It is interesting to note that the bilateral AG are involved in a wide range of tasks in spatial cognition, which reflects our ability to process and integrate all spatial aspects of our environment, including the spatial analysis of external sensory information and internal mental representations (for review, see Sack 2009). One common example of such spatial cognition processes is the ability to discriminate left from right. This left-right discrimination consists first of a perceptual or spatial encoding process and then the ability to associate each side with the word left or right. As shown recently, the left AG is the site where spatial information is integrated with the meaning of the words left and right (Hirnstein and others 2011). Interestingly, the important supporting role of the AG in spatial cognition, particularly in the right hemisphere, explains why the AG is critical for perceptual learning (see discussion in Rosenthal and others 2009). This again highlights the major role of the AG in integrating spatial information with conceptual knowledge.

Memory Retrieval

The AG is associated with verbal working memory, particularly during the retrieval of verbal material (Jonides and others 1998).
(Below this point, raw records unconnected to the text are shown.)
-- ==== Sys2Proof/Machine/TestStrip.lean ====
section
/-! DEFINITION. The Test strip: positions, slots, runs, yields, results and verdicts (R470 to R483). -/

namespace Sys2Proof.Machine

def State.updTst (s : State) (f : Tst → Tst) : State := { s with tst := f s.tst }
/-- A counter of the strip, saturating. -/
def State.cntTst (s : State) (k : Nat) : State :=
  let v := (s.reg .TSTRIP_CNT k).toNat
  s.setReg .TSTRIP_CNT k (BitVec.ofNat 32 (min 0xFFFFFFFF (v + 1)))

abbrev T_RUNS : Nat := 0
abbrev T_UNIT_FAILS : Nat := 1
abbrev T_YIELDS : Nat := 2
abbrev T_JRNL_LOST : Nat := 3

/-! ### Units (R470, R472) -/

/-- The domain or cluster of a unit. -/
def unitDomain (u : Nat) : Nat := if u < 64 then 35 + u else if u < 88 then u - 62 else u - 62
/-- The tile of a unit, when it has one. -/
def unitTile (u : Nat) : Option Nat := if u < 64 then some (u / 4) else if u < 80 then some (u - 64) else none
/-- The units of a slot, in the order of their positions. -/
def slotUnits (k : Nat) : List Nat :=
  if k < 8 then (List.range 8).map (8 * k + ·) ++ [64 + 2 * k, 65 + 2 * k, 80 + k] else [80 + k]
/-- Device power in W while units are under test (R471). -/
def testPower (l : List Nat) : Nat :=
  20 + 35 * (l.filterMap unitTile).eraseDups.length + sumN (l.map fun u => if u < 80 then 0 else if u < 88 then 55 else if u = 88 then 60 else 30)

/-! ### Positions (R471, R483) -/

/-- `TSTRIP_STAT.STATE` of a position. -/
def State.posState (s : State) (p : Nat) : Nat := s.rf .TSTRIP_STAT p 31 30

/-- `UNIT` of a position takes a value, and the position's golden registers show the fused value of the unit's kind. -/
def State.setUnit (s : State) (p u : Nat) : State :=
  ((s.setRf .TSTRIP_CTRL p 6 0 u).setReg .TSTRIP_GOLD_LO p (goldenHalf u false)).setReg .TSTRIP_GOLD_HI p (goldenHalf u true)

/-- A test of a unit starts at a position. -/
def State.testGo (s : State) (p u : Nat) : State :=
  (((s.setUnit p u).setRb .TSTRIP_CTRL p 31 true).setReg .TSTRIP_STAT p (putF 0 31 30 1)).updTst fun t => { t with pos := Tbl.set t.pos p u }

/-- A write of `TSTRIP_CTRL` with `GO`. -/
def State.tstripGo (s : State) (p : Nat) (v : Word) : State :=
  let s1 := s.setUnit p (fld v 6 0)
  let u := fld v 6 0
  if !bit v 31 || decide (89 < u) || Tbl.has s.tst.pos p || s.tst.pos.any (fun kv => kv.2 == u) then s1 else s1.testGo p u

/-- The test at a position stops within 50 µs, and the unit's domain is reset; its verdict stays (R471, R483). -/
def State.testAbort (s : State) (p : Nat) : State :=
  match Tbl.find s.tst.pos p with
  | none => s
  | some u =>
    let s1 := (s.setRf .TSTRIP_STAT p 31 30 3).setRb .TSTRIP_CTRL p 31 false
    (s1.updTst fun t => { t with pos := Tbl.del t.pos p }).loseDomain (unitDomain u)

/-! ### Fences of units under test (R476) -/

/-- A unit under test is fenced and held. -/
def State.testHold (s : State) (u : Nat) (on : Bool) : State :=
  if 88 ≤ u || s.tst.fenced.contains u then s
  else
    let s1 := if u < 64 then
        (if !on && s.tst.fenced.contains (64 + u / 4) then s else s.setFence u on)
      else s
    if u < 64 && !on && s.tst.fenced.contains (64 + u / 4) then s1
    else s1.setRb (pdCtrl (unitDomain u)).1 (pdCtrl (unitDomain u)).2 28 on

/-- May a scheduled run take the unit: its domain is OFF and holds no work (R474)? -/
def State.takeUnit (s : State) (u : Nat) : Bool :=
  s.pdState (unitDomain u) == 0
    && (match unitTile u with
      | some t => decide (u < 64) || (s.clustersDeep t 2 && !s.mix.sources.any (fun kv => kv.2.tile == t)
          && !s.mix.classes.any (fun kv => kv.2.encTile == t) && !s.mix.confs.any (fun kv => kv.2.home == t))
      | none => !s.video.decs.any (fun kv => kv.2.pe == u - 80) && !s.video.groups.any (fun kv => kv.2.pe == u - 80)
          && !s.video.layouts.any (fun kv => kv.2.pe == u - 80))

/-! ### The Test strip's part of a start (R478 to R480) -/

/-- Words 0 to 10 of the retention words as bytes. -/
def State.testBytes (s : State) (n : Nat) : List Byte := leWords ((List.range n).map fun i => (s.reg .SAFE_RET i).toNat)
/-- The units whose bits are set in three words laid out as words 1 to 3. -/
def unitsOf (a b c : Nat) : List Nat :=
  (List.range 32).filter a.testBit ++ ((List.range 32).filter b.testBit).map (32 + ·)
    ++ ((List.range 26).filter c.testBit).map (64 + ·)
/-- The three words of a set of units. -/
def wordsOfUnits (l : List Nat) : List Nat :=
  let w (lo n : Nat) : Nat := sumN (((List.range n).filter fun i => l.contains (lo + i)).map (2 ^ ·))
  [w 0 32, w 32 32, w 64 26]

/-- The current TEST_RESULT record (R479). -/
def State.currentResult (s : State) : Option JRec :=
  match s.trust.recs.find? fun r => r.typ == REC_TEST with
  | none => none
  | some r => if s.trust.recs.any fun x => x.typ == REC_AUDIT && leNat (x.payload.take 4) == A_BOOT && decide (r.seq < x.seq) then none else some r

/-- Firmware takes the verdicts (R480): the state, with the tested units. -/
def State.takeVerdicts (s : State) : State :=
  let ws : Option (List Nat) :=
    if crc32c (s.testBytes 11) = (s.reg .SAFE_RET 11).toNat ∧ s.rb .SAFE_RET 0 31 = true then
      some ((List.range 12).map fun i => (s.reg .SAFE_RET i).toNat)
    else s.currentResult.map fun r => (List.range 12).map fun i => leNat ((r.payload.drop (4 * i)).take 4)
  match ws with
  | none => { s with tst := { s.tst with failed := [], tested := [] } }
  | some w =>
    { s with tst := { s.tst with
        failed := unitsOf (nth w 0 1) (nth w 0 2) (nth w 0 3), tested := unitsOf (nth w 0 4) (nth w 0 5) (nth w 0 6), seq := nth w 0 0 % 65536 } }

/-- Words 4 to 6 are cleared once taken, and word 11 follows (R480). -/
def State.clearTested (s : State) : State :=
  let s1 := (((s.setReg .SAFE_RET 4 0).setReg .SAFE_RET 5 0).setReg .SAFE_RET 6 0)
  if crc32c (s.testBytes 11) = (s.reg .SAFE_RET 11).toNat then s1.setReg .SAFE_RET 11 (BitVec.ofNat 32 (crc32c (s1.testBytes 11))) else s1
Recent meta-analysis reviews have demonstrated a strong involvement of the AG during episodic memory retrieval, particularly during successful (Ciaramelli and others 2008; Vilberg and Rugg 2008) and subjective recollection (Spaniol and others 2009). In addition, bilateral AG, as part of the inferior parietal lobule mediating the automatic “bottom-up” attentional resources (Cabeza and others 2008), play a critical role in monitoring the retrieval output continuously, with an activation level that increases when memory performance is high and when recognizing items with high compared with low confidence (Cabeza 2008; Ciaramelli and others 2008). However, others have argued that attention and memory can take distinct forms in the posterior parietal cortex, with the contribution of attention to memory varying between the left and right AG, and may differ between episodic encoding and retrieval (Hutchinson and others 2009). Moreover, AG activity has also been shown to act as a marker of violations in memory expectations, where a violation reflects a lack of correspondence between retrieval outcomes and expectations (O’Connor and others 2010). Others have alternatively suggested that the AG, particularly in the left hemisphere, serves as a memory buffer for intention maintenance that sustains episodic information until the execution of an action (e.g., Kalpouzos and others 2010). Another set of evidence is provided by studies that compared AG involvement in episodic memory with the default network (e.g., see meta-analysis in Kim 2010). For instance, Sestieri and others (2011) compared the activation profile of the default network during episodic memory retrieval and found that the strongest memory search–related activations were observed in the bilateral AG (Sestieri and others 2011). Last but not least, the AG is also part of the autobiographical memory system (Spreng and others 2009; Svoboda and others 2006). It is worth noting that the important role of the AG in memory is facilitated by its strong connectivity with the hippocampal system as mentioned above (i.e., Fig. 2).

Conflict Resolution

This concerns a broad range of tasks where participants need to select or execute an appropriate response in the context of conflict or interference from other conditions or stimuli. This conflict can be semantic, spatial, or emotional in nature (see examples in Fan and others 2003). One particular class of conflict tasks that strongly activated the AG are go/no-go tasks that present participants with two types of stimuli, one requiring a response and the other requiring the withholding of a response. Specifically, the right AG was found to be strongly involved during the inhibition of the inappropriate response across a variety of go/no-go tasks (see meta-analysis reviews in Nee and others 2007; Wager and others 2005). Regarding the left AG, previous meta-analysis reviews failed to identify consistent activations across neuroimaging studies that used different conflict tasks. One possible hypothesis is the need for a strong contextual/semantic conflict to activate the left AG. For instance, when comparing between three different conflict tasks, the right AG was strongly activated in all conflict tasks, whereas the left AG was only involved in a sentence comprehension task that included a conflict between plausible and implausible sentential representations (Ye and Zhou 2009). In the same way, when manipulating semantic and referential anomalies during sentence comprehension, the right and left AG were strongly involved in solving referential ambiguity (Nieuwland and others 2007).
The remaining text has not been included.